* **WHAT YOU WILL DO**
Transcribe the stretch of entries below from the line with "result := some" through the line with "(s.st.dcsN = false", exactly and with both ends included; leave out all other lines.

(Collected data)
/-- The u32 words are the exact values modulo 2^32 (R238). The bounds of R245 for raw points a raw read can accept, and
what follows: the s64 words are the exact values (R239), and the determinant of either arithmetic is zero exactly where
the exact one is. -/
def Obligations.CalibrationBounds : Prop :=
  (∀ t : CalPoints, computeCal .u32 t = wordsOf (fun v => (BitVec.ofInt 32 v).setWidth 64) (coeffsExact t)) ∧
  ∀ t : CalPoints, t.Accepted →
    |(coeffsExact t).div| ≤ 2 * 1022 ^ 2 ∧ |(coeffsExact t).a| ≤ 2 * 140 * 1022 ∧
    |(coeffsExact t).b| ≤ 2 * 140 * 1022 ∧ |(coeffsExact t).d| ≤ 300 * 1022 ∧ |(coeffsExact t).e| ≤ 300 * 1022 ∧
    |(coeffsExact t).c| ≤ 3 * 1023 * 306900 ∧ |(coeffsExact t).f| ≤ 3 * 1023 * 306900 ∧
    (computeCal .s64 t).a.toInt = (coeffsExact t).a ∧ (computeCal .s64 t).b.toInt = (coeffsExact t).b ∧
    (computeCal .s64 t).c.toInt = (coeffsExact t).c ∧ (computeCal .s64 t).d.toInt = (coeffsExact t).d ∧
    (computeCal .s64 t).e.toInt = (coeffsExact t).e ∧ (computeCal .s64 t).f.toInt = (coeffsExact t).f ∧
    (computeCal .s64 t).cdiv.toInt = (coeffsExact t).div ∧
    ((computeCal .u32 t).cdiv = 0 ↔ (coeffsExact t).div = 0) ∧
    ((computeCal .s64 t).cdiv = 0 ↔ (coeffsExact t).div = 0)

/-! ### Transform, clamp, remap -/

/-- R265, R266, R268, R269 and R270: the numerators, modulo 2^32 under u32 and exact under s64, there within 31 bits for
calibrated words and raw readings; the quotients under the clamps to 320 and 240; the unsigned floor division; the 16-bit
wraparound clamp and the signed clamp. -/
def Obligations.DivisionAndClamps : Prop :=
  (∀ (u v w : BitVec 64) (tx ty : U16),
    (numeratorU32 u v w tx ty).toNat = (u.toNat * tx.toNat + v.toNat * ty.toNat + w.toNat) % 2 ^ 32 ∧
    numeratorS64 u v w tx ty = u.toInt * tx.toNat + v.toInt * ty.toNat + w.toInt) ∧
  (∀ (t : CalPoints) (k : CalWords) (tx ty : U16), t.Accepted → k = computeCal .s64 t →
    tx.toNat ≤ 1023 → ty.toNat ≤ 1023 →
    |numeratorS64 k.a k.b k.c tx ty| < 2 ^ 31 ∧ |numeratorS64 k.d k.e k.f tx ty| < 2 ^ 31) ∧
  (∀ (k : CalWords) (tx ty : U16),
    transformX .u32 k tx ty = clampU32 (quotU32 (numeratorU32 k.a k.b k.c tx ty) (k.cdiv.setWidth 32)) 320 ∧
    transformY .u32 k tx ty = clampU32 (quotU32 (numeratorU32 k.d k.e k.f tx ty) (k.cdiv.setWidth 32)) 240 ∧
    transformX .s64 k tx ty = clampS64 (quotS64 (numeratorS64 k.a k.b k.c tx ty) k.cdiv.toInt) 320 ∧
    transformY .s64 k tx ty = clampS64 (quotS64 (numeratorS64 k.d k.e k.f tx ty) k.cdiv.toInt) 240) ∧
  (∀ n d : BitVec 32, d ≠ 0 → (quotU32 n d).toNat = n.toNat / d.toNat) ∧
  (∀ (q : BitVec 32) (dim : Nat), 0 < dim → dim ≤ 0x7FFF → (clampU32 q dim).toNat =
    (if q.toNat % 65536 ≥ 2 * dim then 0 else if q.toNat % 65536 ≥ dim then dim - 1 else q.toNat % 65536)) ∧
  (∀ (q : Int) (dim : Nat), 0 < dim → dim ≤ 0x7FFF → ((clampS64 q dim).toNat : Int) =
    (if q < 0 then 0 else if q ≥ dim then (dim : Int) - 1 else q))

/-- R267: the s64 division truncates toward zero, in exact arithmetic; and after the clamp floor division gives the
same. -/
def Obligations.TruncationEqualsFloorAfterClamp : Prop :=
  ∀ (n d : Int) (dim : Nat), d ≠ 0 →
    quotS64 n d = n.sign * d.sign * ((n.natAbs / d.natAbs : Nat) : Int) ∧
    clampS64 (quotS64 n d) dim = clampS64 (Int.fdiv n d) dim

/-- R271 and R275: the remap in exact arithmetic with its ranges; 0° is the identity, 180° twice is the identity, and the
90° and 270° formulas are inverted by the spec's formulas. -/
def Obligations.RemapTableAndInverses : Prop :=
  ∀ sx sy : U16, sx.toNat < 320 → sy.toNat < 240 →
    remap .deg0 320 240 sx sy = (sx, sy) ∧
    ((remap .deg90 240 320 sx sy).1 = sy ∧ (remap .deg90 240 320 sx sy).2.toNat = 320 - sx.toNat ∧
      1 ≤ (remap .deg90 240 320 sx sy).2.toNat ∧ (remap .deg90 240 320 sx sy).2.toNat ≤ 320 ∧
      sx = 320 - (remap .deg90 240 320 sx sy).2) ∧
    ((remap .deg180 320 240 sx sy).1.toNat = 320 - sx.toNat ∧ (remap .deg180 320 240 sx sy).2.toNat = 240 - sy.toNat ∧
      1 ≤ (remap .deg180 320 240 sx sy).1.toNat ∧ 1 ≤ (remap .deg180 320 240 sx sy).2.toNat ∧
      remap .deg180 320 240 (remap .deg180 320 240 sx sy).1 (remap .deg180 320 240 sx sy).2 = (sx, sy)) ∧
    ((remap .deg270 240 320 sx sy).1.toNat = 240 - sy.toNat ∧ (remap .deg270 240 320 sx sy).2 = sx ∧
      1 ≤ (remap .deg270 240 320 sx sy).1.toNat ∧ (remap .deg270 240 320 sx sy).1.toNat ≤ 240 ∧
      sy = 240 - (remap .deg270 240 320 sx sy).1)

/-- R261: an uncalibrated TOUCH_READ answers NO_TOUCH at once, even with a bracket open. -/
def Obligations.UncalibratedReadIsNoTouch : Prop :=
  ∀ s : State, s.Ready → s.st.calibrated = false → exec .touchRead s = .next (s.setResult .noTouch)

/-- R262 to R264 and R272: a calibrated TOUCH_READ runs the raw sample; without a touch it answers NO_TOUCH and writes no
cache field; with one it keeps the pressure, recomputes an axis in mode exact, or in mode per_axis where its raw
coordinate changed, and answers the remapped cached coordinates. With a bracket open it is a bus conflict (R260). -/
def Obligations.CalibratedReadUsesCache : Prop :=
  ∀ s : State, s.Ready → s.st.calibrated = true →
    (∀ t, s.st.dcsN = true → rawSample s = .noTouch t → exec .touchRead s = .next (t.setResult .noTouch) ∧
      t.st = { s.st with tcsN := true, div := s.st.dispDiv }) ∧
    (∀ p tx ty t, s.st.dcsN = true → rawSample s = .touch p tx ty t → ∃ sx sy,
      (sx = if s.params.cacheMode = .perAxis ∧ tx = s.st.lastTx then s.st.sxC
        else transformX s.params.calArith s.st.cal tx ty) ∧
      (sy = if s.params.cacheMode = .perAxis ∧ ty = s.st.lastTy then s.st.syC
        else transformY s.params.calArith s.st.cal tx ty) ∧
      exec .touchRead s = .next { t with
        st := { s.st with
          tcsN := true, div := s.st.dispDiv, lastP := p, lastTx := tx, lastTy := ty, sxC := sx, syC := sy }
        result := some (.point (remap s.st.orient s.st.width s.st.height sx sy).1
          (remap s.st.orient s.st.width s.st.height sx sy).2) }) ∧
    (s.st.dcsN = false → exec .touchRead s = .next (s.raise .busConflict))

/-- R273: a reading of a calibrated raw point, both axes recomputed, gives the screen point it was taken for; at 0° the
result is that point. Under u32 the same holds where the exact determinant is positive (R244). -/
def Obligations.CalibrationRoundTrip : Prop :=
  ∀ (s t : State) (p : Byte) (l r : RawPoint) (pts : CalPoints), s.Ready → s.st.DimsAgree → s.st.dcsN = true →
    s.st.calibrated = true → s.st.cal = computeCal s.params.calArith pts →
    (s.params.calArith = .s64 ∧ (coeffsExact pts).div ≠ 0) ∨
      (s.params.calArith = .u32 ∧ 0 < (coeffsExact pts).div ∧ pts.Accepted) →
    (l, r) ∈ [(refPoint 0, pts.p0), (refPoint 1, pts.p1), (refPoint 2, pts.p2)] →
    s.params.cacheMode = .exact ∨ (r.x ≠ s.st.lastTx ∧ r.y ≠ s.st.lastTy) → rawSample s = .touch p r.x r.y t →
    ∃ u, exec .touchRead s = .next u ∧ u.st.sxC = l.x ∧ u.st.syC = l.y ∧
      (s.st.orient = .deg0 → u.result = some (.point l.x l.y))

/-- R274: the identity calibration, under both arithmetics: its words, its quotients, and what every raw reading maps
to. -/
def Obligations.IdentityCalibration : Prop :=
  computeCal .s64 ⟨⟨20, 20⟩, ⟨300, 120⟩, ⟨160, 220⟩⟩ = ⟨42000, 0, 0, 0, 42000, 0, 42000⟩ ∧
  computeCal .u32 ⟨⟨20, 20⟩, ⟨300, 120⟩, ⟨160, 220⟩⟩ = ⟨0xA410, 0, 0, 0, 0xA410, 0, 0xA410⟩ ∧
  (∀ tx ty : U16,
    quotS64 (numeratorS64 42000 0 0 tx ty) (42000 : BitVec 64).toInt = tx.toNat ∧
    quotS64 (numeratorS64 0 42000 0 tx ty) (42000 : BitVec 64).toInt = ty.toNat ∧
    (quotU32 (numeratorU32 0xA410 0 0 tx ty) 0xA410).toNat = tx.toNat ∧
    (quotU32 (numeratorU32 0 0xA410 0 tx ty) 0xA410).toNat = ty.toNat) ∧
  ∀ tx ty : U16, tx.toNat ≤ 1023 → ty.toNat ≤ 1023 →
    (transformX .s64 ⟨42000, 0, 0, 0, 42000, 0, 42000⟩ tx ty).toNat = min tx.toNat 319 ∧
    (transformY .s64 ⟨42000, 0, 0, 0, 42000, 0, 42000⟩ tx ty).toNat = min ty.toNat 239 ∧
    (transformX .u32 ⟨0xA410, 0, 0, 0, 0xA410, 0, 0xA410⟩ tx ty).toNat =
      (if 640 ≤ tx.toNat then 0 else min tx.toNat 319) ∧
    (transformY .u32 ⟨0xA410, 0, 0, 0, 0xA410, 0, 0xA410⟩ tx ty).toNat =
      (if 480 ≤ ty.toNat then 0 else min ty.toNat 239)

/-! ### INIT -/

/-- INIT, admitted with a bracket open and before or after a first INIT, up to its init program (R331 to R333, R336): the
block's fields, the reset pulse and its waits, DISPLAY_OFF. That the step ends there, and the controller's registers after
the pulse, are the model's choices (assumptions 1, 11). -/
def Obligations.InitEntersItsProgram : Prop :=
  ∀ (k : DivCode) (s : State), s.st.fault = none → s.st.inBatch = false →
    exec (.initBlock k) s = .next
      { State.after
          [.ev (.csd true), .ev (.cst true), .ev (.rst true), .ev (.div k), .ev (.order .msbFirst), .ev (.rst false),
           .ev (.wait 50), .ev (.rst true), .ev (.wait 120), .ev (.csd false), .w9 false 0x28]
          { s.st with
            inBatch := false, calibrated := false, lastTx := 0, lastTy := 0
            orient := .deg0, width := 320, height := 240
            dcsN := false, tcsN := true, rstN := true, dispDiv := k, div := k, order := .msbFirst
            spe := true, mosiLatch := false, sckLatch := true, ip := 0 }
          ((Ctl.afterReset (Config.freeCtl (s.draws + resetPulses s - 1))).word false 0x28)
          { s with draws := s.draws + resetPulses s } with
        activity := .initProgram, result := none }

* **RESPONSE BOX**
        result := some (.point (remap s.st.orient s.st.width s.st.height sx sy).1
          (remap s.st.orient s.st.width s.st.height sx sy).2) }) ∧
    (s.st.dcsN = false → exec .touchRead s = .next (s.raise .busConflict))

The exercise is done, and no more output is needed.